An Option-Dependent Analysis of Regret Minimization Algorithms in Finite-Horizon Semi-Markov Decision Processes
This provides theoretical justification for when to prefer HRL over flat approaches in complex RL tasks, though it is incremental as it builds on existing regret minimization frameworks.
The paper tackles the lack of theoretical guarantees for hierarchical reinforcement learning (HRL) by deriving an option-dependent upper bound on regret in finite-horizon semi-Markov decision processes, showing that performance improvement comes from planning horizon reduction due to temporal abstraction.

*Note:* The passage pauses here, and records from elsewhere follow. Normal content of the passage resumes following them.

theorem all_freqDefined_eq : a.op.all Op.freqDefined = b.op.all Op.freqDefined := by
  have hop : ∀ k (hk : k < 6), (a.op[k]).freqDefined = (b.op[k]).freqDefined := fun k hk =>
    (h.ops ⟨k, hk⟩).freqDefined_eq
  rw [Bool.eq_iff_iff, Vector.all_eq_true, Vector.all_eq_true]
  exact forall₂_congr fun k hk => by rw [hop k hk]

end Regs.SameSound

theorem writeFields_sameSound (cfg : Config) :
    ∀ (vs : List Raw) (i : Nat) {a b : Regs}, a.SameSound b →
      (writeFields cfg i vs a).SameSound (writeFields cfg i vs b)
  | [], _, _, _, h => h
  | v :: vs, i, _, _, h => writeFields_sameSound cfg vs (i + 1) (h.voiceSetParam cfg i v)

theorem patchLoad_sameSound (cfg : Config) (bank : Memory) (v len : Nat) {a b : Regs} (h : a.SameSound b) :
    (patchLoad cfg bank v len a).SameSound (patchLoad cfg bank v len b) := by
  unfold patchLoad
  split
  · exact h
  · unfold loadRecord loadVoiceBlock loadOpBlock
    iterate 7 refine writeFields_sameSound cfg _ _ ?_
    exact h

/-! ## Commands -/

/-- Two outcomes that compare are related next states or the same refusal: FMVE has no faults (60 R250). -/
theorem sameOutcome_cases {R : State → State → Prop} {o p : Host.Outcome State Fault Refusal}
    (h : SameOutcome R o p) :
    (∃ u v, R u v ∧ o = .next u ∧ p = .next v) ∨ ∃ r, o = .refused r ∧ p = .refused r := by
  cases o with
  | next u =>
    cases p with
    | next v => exact .inl ⟨u, v, h, rfl, rfl⟩
    | fault f => cases f
    | refused r => cases h
  | fault f => cases f
  | refused r =>
    cases p with
    | next v => cases h
    | fault f => cases f
    | refused r' => exact .inr ⟨r, rfl, congrArg _ (show r = r' from h).symm⟩

namespace State.SameSound

variable {s t : State} (h : s.SameSound t)
include h

theorem regs : s.toRegs.SameSound t.toRegs := ⟨h.fs, h.ops, h.voice, h.peg, h.prev, h.fb⟩

theorem complete {a b : Regs} (hr : a.SameSound b) : (complete s a).SameSound (complete t b) :=
  { h with
    fs := hr.fs, ops := hr.ops, voice := hr.voice, peg := hr.peg, prev := hr.prev, fb := hr.fb, sampleValid := rfl }

theorem completeTick {a b : Regs} (hr : a.SameSound b) {x y : Num} (hout : x = y) :
    (completeTick s a x).SameSound (completeTick t b y) :=
  { h.complete hr with sampleOut := hout, sampleValid := rfl }

theorem setStatus (status : Status) {n m : Nat} (hn : n = m) :
    ({ s with status := status, freeCtr := n } : State).SameSound { t with status := status, freeCtr := m } :=
  { h with status := rfl, freeCtr := hn }

theorem setHostPart {x y : Memory} (hbank : x = y) (rest : List HostInput) :
    ({ s with bank := x, inbox := rest } : State).SameSound { t with bank := y, inbox := rest } :=
  { h with bank := hbank, inbox := rfl }

/-- The refusal before INIT reads STATUS alone (47 R229). -/
theorem whenInited {o p : Host.Outcome State Fault Refusal} (ho : SameOutcome SameSound o p) :
    SameOutcome SameSound (whenInited s o) (whenInited t p) := by
  unfold Machine.whenInited
  rw [h.status]
  split
  · exact ho
  · rfl

theorem exec (i : Instr) : SameOutcome SameSound (exec i s) (exec i t) := by
  have hr := h.regs
  cases i with
  | init fs =>
    show SameOutcome SameSound (execInit fs s) (execInit fs t)
    unfold execInit
    rw [h.cfg, h.freeCtr]
    split
    · exact (h.complete (.refl _)).setStatus _ rfl
    · exact (h.complete ((hr.zeroParams fs).runtimeReset t.cfg)).setStatus _ h.freeCtr
  | reset =>
    refine h.whenInited ?_
    rw [h.cfg]
    exact h.complete (hr.runtimeReset _)
  | noteOn n v =>
    refine h.whenInited ?_
    rw [h.cfg, hr.all_freqDefined_eq]
    split
    · exact h.complete (hr.voiceNoteOn _ n v)
    · rfl
  | noteOff n =>
    refine h.whenInited ?_
    rw [h.cfg]
    exact h.complete (hr.voiceNoteOff _ n)
  | setParam x v =>
    refine h.whenInited ?_
    rw [h.cfg, hr.setParamDefined_eq]
    split
    · exact h.complete (hr.voiceSetParam _ x v)
    · rfl
  | tick =>
    refine h.whenInited ?_
    rw [h.cfg]
    exact h.completeTick (hr.voiceTick _).1 (hr.voiceTick _).2
  | loadVoice v len =>
    refine h.whenInited ?_
    rw [h.cfg, h.bank]
    exact h.complete (patchLoad_sameSound _ _ v len hr)

/-! ## Steps and runs -/

/-- The two fetch alike: nothing, a host write, a reserved word, or the same command. -/
theorem fetch_cases :
    (fetch s = .idle ∧ fetch t = .idle) ∨
      ∃ u v : State, u.SameSound v ∧
        ((fetch s = .hostWrite u ∧ fetch t = .hostWrite v) ∨ (fetch s = .reserved u ∧ fetch t = .reserved v) ∨
          ∃ i, fetch s = .run i u ∧ fetch t = .run i v) := by
  have ht := h.inbox.symm
  cases hs : s.inbox with
  | nil => exact .inl ⟨fetch_nil hs, fetch_nil (ht.trans hs)⟩
  | cons x rest =>
    rw [hs] at ht
    cases x with
    | bankWrite a bs =>
      have hwritten : s.bank.writeBytes a bs = t.bank.writeBytes a bs := by rw [h.bank]
      exact .inr ⟨_, _, h.setHostPart hwritten rest, .inl ⟨fetch_bankWrite hs, fetch_bankWrite ht⟩⟩
    | command w =>
      have hrest := h.setHostPart h.bank rest
      cases hd : decode w with
      | error e => exact .inr ⟨_, _, hrest, .inr (.inl ⟨fetch_reserved hs hd, fetch_reserved ht hd⟩)⟩
      | ok i => exact .inr ⟨_, _, hrest, .inr (.inr ⟨i, fetch_command hs hd, fetch_command ht hd⟩)⟩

A large variety of real-world Reinforcement Learning (RL) tasks is characterized by a complex and heterogeneous structure that makes end-to-end (or flat) approaches hardly applicable or even infeasible. Hierarchical Reinforcement Learning (HRL) provides general solutions to address these problems thanks to a convenient multi-level decomposition of the tasks, making their solution accessible. Although often used in practice, few works provide theoretical guarantees to justify this outcome effectively. Thus, it is not yet clear when to prefer such approaches compared to standard flat ones. In this work, we provide an option-dependent upper bound to the regret suffered by regret minimization algorithms in finite-horizon problems. We illustrate that the performance improvement derives from the planning horizon reduction induced by the temporal abstraction enforced by the hierarchical structure. Then, focusing on a sub-setting of HRL approaches, the options framework, we highlight how the average duration of the available options affects the planning horizon and, consequently, the regret itself. Finally, we relax the assumption of having pre-trained options to show how in particular situations, learning hierarchically from scratch could be preferable to using a standard approach.